The records below hold a stretch from the line with "exact h.2 i" through the line with "by rw [broker], fun"; return exactly those lines, ends included, and nothing more.

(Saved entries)
=== Begin Enclosure ===
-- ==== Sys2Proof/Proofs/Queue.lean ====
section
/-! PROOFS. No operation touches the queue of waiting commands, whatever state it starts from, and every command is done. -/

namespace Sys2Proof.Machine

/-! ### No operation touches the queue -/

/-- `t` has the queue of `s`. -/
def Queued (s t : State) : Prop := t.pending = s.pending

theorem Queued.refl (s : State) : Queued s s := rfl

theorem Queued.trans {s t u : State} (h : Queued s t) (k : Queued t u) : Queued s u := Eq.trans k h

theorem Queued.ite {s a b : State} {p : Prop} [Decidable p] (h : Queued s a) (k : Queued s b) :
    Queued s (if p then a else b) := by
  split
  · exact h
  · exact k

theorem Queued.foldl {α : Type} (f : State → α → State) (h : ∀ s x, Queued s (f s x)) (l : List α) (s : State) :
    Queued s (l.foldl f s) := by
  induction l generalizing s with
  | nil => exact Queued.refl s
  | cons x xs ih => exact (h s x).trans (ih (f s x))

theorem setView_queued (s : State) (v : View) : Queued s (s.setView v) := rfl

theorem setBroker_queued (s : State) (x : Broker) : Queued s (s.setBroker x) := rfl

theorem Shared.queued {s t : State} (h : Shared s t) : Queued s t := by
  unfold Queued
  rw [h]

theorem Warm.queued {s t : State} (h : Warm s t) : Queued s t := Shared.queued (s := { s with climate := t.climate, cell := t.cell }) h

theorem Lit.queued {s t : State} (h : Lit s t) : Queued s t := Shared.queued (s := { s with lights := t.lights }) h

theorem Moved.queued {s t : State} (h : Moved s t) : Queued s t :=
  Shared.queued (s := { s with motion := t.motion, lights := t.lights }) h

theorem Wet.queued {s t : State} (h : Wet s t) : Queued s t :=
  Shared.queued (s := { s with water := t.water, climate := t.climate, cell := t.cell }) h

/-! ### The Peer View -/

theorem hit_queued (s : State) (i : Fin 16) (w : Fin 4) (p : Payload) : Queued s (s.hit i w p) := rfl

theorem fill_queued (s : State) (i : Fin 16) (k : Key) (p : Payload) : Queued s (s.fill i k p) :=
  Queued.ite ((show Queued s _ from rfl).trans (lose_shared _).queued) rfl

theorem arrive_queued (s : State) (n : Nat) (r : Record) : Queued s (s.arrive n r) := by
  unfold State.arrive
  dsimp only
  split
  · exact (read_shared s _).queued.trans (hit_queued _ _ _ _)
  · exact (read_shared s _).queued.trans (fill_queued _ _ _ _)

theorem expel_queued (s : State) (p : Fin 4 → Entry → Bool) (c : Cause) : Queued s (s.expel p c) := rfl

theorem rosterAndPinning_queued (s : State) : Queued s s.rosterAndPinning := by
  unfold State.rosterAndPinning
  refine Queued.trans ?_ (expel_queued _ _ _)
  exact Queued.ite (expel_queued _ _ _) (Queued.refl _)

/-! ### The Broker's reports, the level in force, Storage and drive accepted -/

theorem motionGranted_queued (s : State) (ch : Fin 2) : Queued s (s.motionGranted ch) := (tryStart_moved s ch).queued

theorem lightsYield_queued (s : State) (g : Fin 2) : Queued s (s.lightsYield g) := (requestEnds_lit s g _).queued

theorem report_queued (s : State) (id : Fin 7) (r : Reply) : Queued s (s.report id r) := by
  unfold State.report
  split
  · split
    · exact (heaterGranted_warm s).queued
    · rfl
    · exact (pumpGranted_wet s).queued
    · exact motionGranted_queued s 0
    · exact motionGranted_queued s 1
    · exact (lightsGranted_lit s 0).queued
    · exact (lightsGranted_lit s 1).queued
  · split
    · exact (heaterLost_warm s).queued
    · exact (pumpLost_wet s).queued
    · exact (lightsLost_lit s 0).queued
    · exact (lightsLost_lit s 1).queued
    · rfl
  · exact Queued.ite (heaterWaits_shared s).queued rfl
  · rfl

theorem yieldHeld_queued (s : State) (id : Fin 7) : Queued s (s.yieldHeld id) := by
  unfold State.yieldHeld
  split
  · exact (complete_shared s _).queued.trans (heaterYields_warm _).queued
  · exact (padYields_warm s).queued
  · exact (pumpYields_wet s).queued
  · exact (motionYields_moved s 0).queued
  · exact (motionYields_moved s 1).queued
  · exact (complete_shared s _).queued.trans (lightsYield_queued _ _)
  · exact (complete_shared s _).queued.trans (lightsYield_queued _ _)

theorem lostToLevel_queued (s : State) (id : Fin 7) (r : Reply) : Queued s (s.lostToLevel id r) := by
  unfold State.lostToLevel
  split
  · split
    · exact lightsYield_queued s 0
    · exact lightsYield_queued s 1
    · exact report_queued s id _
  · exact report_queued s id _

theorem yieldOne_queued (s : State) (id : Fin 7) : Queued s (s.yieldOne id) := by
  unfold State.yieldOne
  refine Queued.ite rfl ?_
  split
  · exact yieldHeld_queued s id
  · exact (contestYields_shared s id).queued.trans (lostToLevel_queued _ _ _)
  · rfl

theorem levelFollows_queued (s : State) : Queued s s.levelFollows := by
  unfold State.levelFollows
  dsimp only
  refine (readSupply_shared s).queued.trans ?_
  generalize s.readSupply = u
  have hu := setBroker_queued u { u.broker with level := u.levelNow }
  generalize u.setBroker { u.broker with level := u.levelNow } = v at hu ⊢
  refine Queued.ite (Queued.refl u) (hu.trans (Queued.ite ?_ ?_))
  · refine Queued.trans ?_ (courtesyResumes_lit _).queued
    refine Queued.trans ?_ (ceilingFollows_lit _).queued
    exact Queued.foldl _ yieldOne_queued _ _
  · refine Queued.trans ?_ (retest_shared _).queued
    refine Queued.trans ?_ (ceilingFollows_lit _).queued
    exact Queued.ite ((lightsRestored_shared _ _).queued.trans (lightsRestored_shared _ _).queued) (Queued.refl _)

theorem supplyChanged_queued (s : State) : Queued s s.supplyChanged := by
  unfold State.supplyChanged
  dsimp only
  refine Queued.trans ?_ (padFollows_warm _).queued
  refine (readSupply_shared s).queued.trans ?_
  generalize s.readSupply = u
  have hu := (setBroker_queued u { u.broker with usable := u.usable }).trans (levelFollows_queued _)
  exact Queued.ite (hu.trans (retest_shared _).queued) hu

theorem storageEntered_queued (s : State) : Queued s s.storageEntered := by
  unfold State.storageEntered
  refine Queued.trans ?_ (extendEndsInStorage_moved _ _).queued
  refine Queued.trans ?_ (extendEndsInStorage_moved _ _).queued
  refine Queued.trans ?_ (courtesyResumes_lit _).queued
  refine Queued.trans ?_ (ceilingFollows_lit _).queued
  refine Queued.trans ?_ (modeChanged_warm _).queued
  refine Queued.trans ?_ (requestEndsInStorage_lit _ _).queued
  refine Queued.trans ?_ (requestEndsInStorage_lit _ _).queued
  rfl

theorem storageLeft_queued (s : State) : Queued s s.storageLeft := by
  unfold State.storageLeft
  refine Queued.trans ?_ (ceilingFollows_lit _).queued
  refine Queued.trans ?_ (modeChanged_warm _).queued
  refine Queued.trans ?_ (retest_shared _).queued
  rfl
=== End Enclosure ===
=== Begin Enclosure ===
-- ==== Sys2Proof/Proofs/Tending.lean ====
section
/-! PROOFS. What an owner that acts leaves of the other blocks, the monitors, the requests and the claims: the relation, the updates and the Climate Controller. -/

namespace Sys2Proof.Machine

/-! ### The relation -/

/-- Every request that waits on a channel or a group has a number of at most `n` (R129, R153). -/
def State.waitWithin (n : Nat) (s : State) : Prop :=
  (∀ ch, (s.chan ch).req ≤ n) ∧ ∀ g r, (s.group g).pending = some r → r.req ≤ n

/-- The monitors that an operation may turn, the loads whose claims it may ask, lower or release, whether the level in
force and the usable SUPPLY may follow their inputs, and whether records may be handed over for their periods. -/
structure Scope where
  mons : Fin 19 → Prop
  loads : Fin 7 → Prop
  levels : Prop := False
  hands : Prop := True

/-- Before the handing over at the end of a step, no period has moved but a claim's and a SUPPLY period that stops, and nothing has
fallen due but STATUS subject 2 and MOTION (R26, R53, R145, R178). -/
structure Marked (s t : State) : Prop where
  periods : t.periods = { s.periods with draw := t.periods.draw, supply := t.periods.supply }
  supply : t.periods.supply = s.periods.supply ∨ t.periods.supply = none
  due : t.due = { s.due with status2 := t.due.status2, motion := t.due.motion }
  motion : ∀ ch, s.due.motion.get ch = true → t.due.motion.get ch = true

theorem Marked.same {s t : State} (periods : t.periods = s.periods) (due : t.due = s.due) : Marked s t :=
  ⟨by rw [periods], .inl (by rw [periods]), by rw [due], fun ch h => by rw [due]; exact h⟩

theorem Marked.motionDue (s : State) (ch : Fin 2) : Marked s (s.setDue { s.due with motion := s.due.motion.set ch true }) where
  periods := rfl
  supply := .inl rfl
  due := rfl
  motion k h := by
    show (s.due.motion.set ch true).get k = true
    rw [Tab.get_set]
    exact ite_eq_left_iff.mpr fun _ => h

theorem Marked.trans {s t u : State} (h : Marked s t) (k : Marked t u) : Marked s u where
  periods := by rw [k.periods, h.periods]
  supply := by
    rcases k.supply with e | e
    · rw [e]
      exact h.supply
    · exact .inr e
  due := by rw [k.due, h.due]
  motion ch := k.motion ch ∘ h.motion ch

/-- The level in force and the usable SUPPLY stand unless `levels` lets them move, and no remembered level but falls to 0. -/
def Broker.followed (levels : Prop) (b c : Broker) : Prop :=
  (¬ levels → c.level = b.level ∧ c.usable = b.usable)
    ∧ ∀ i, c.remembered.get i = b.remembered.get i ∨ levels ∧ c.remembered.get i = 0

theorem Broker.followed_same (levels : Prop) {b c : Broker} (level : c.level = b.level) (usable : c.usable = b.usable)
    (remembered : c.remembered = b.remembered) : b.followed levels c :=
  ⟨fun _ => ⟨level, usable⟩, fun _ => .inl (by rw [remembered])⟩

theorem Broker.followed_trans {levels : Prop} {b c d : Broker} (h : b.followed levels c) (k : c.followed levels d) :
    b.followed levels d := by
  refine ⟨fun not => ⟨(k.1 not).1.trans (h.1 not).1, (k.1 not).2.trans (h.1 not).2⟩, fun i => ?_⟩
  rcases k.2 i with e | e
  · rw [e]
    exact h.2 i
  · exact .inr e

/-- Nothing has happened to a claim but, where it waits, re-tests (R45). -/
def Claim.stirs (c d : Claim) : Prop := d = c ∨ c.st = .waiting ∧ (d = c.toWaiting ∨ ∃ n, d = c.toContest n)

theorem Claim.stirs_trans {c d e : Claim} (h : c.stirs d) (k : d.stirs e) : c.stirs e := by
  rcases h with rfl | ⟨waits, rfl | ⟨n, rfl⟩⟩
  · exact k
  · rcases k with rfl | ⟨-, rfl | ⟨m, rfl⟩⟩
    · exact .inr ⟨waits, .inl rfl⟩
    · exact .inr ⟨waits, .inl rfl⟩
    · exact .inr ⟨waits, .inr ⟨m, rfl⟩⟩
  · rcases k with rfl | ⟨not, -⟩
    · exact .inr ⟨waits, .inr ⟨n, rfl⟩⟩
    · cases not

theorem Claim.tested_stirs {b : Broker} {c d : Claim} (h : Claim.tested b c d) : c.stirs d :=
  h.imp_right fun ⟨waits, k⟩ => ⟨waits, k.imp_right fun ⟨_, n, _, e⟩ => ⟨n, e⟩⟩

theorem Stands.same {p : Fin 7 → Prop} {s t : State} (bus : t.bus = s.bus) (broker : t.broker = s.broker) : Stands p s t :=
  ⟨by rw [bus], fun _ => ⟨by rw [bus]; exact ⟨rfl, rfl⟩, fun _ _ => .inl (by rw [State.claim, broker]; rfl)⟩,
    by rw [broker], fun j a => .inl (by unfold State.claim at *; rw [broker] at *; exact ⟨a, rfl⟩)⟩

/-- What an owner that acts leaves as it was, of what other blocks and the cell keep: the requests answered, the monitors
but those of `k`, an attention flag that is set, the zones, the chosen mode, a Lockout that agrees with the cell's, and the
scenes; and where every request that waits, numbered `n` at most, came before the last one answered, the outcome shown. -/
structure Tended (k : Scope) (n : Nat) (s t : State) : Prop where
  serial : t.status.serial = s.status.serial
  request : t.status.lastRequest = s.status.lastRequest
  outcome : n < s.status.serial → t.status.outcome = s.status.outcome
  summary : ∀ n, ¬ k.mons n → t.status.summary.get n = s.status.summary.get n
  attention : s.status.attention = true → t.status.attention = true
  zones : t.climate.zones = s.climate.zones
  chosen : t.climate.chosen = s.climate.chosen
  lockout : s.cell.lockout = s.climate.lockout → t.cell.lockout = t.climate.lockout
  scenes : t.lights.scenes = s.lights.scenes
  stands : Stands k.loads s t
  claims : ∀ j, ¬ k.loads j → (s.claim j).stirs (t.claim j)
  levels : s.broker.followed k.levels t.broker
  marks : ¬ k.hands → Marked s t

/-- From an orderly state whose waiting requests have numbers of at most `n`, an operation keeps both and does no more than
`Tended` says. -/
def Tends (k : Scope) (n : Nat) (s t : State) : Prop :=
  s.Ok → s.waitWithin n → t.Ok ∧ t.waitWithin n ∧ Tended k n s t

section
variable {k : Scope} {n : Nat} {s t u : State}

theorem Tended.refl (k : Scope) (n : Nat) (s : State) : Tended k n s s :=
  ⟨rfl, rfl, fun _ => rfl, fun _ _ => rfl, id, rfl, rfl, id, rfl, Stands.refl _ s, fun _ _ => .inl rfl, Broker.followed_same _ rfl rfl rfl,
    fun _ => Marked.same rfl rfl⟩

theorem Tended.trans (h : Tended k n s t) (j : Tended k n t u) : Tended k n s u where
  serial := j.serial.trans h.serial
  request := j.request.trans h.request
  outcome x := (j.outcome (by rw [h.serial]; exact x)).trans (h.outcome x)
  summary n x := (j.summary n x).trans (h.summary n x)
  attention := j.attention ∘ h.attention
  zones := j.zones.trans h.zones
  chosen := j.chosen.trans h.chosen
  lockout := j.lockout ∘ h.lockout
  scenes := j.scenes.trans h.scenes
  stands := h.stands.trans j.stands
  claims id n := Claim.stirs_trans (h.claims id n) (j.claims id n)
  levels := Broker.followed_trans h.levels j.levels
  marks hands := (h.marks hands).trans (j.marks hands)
=== End Enclosure ===
# EXPECTED ANSWER
    exact h.2 i
  · exact .inr e

/-- Nothing has happened to a claim but, where it waits, re-tests (R45). -/
def Claim.stirs (c d : Claim) : Prop := d = c ∨ c.st = .waiting ∧ (d = c.toWaiting ∨ ∃ n, d = c.toContest n)

theorem Claim.stirs_trans {c d e : Claim} (h : c.stirs d) (k : d.stirs e) : c.stirs e := by
  rcases h with rfl | ⟨waits, rfl | ⟨n, rfl⟩⟩
  · exact k
  · rcases k with rfl | ⟨-, rfl | ⟨m, rfl⟩⟩
    · exact .inr ⟨waits, .inl rfl⟩
    · exact .inr ⟨waits, .inl rfl⟩
    · exact .inr ⟨waits, .inr ⟨m, rfl⟩⟩
  · rcases k with rfl | ⟨not, -⟩
    · exact .inr ⟨waits, .inr ⟨n, rfl⟩⟩
    · cases not

theorem Claim.tested_stirs {b : Broker} {c d : Claim} (h : Claim.tested b c d) : c.stirs d :=
  h.imp_right fun ⟨waits, k⟩ => ⟨waits, k.imp_right fun ⟨_, n, _, e⟩ => ⟨n, e⟩⟩

theorem Stands.same {p : Fin 7 → Prop} {s t : State} (bus : t.bus = s.bus) (broker : t.broker = s.broker) : Stands p s t :=
  ⟨by rw [bus], fun _ => ⟨by rw [bus]; exact ⟨rfl, rfl⟩, fun _ _ => .inl (by rw [State.claim, broker]; rfl)⟩,
    by rw [broker], fun j a => .inl (by unfold State.claim at *; rw [broker] at *; exact ⟨a, rfl⟩)⟩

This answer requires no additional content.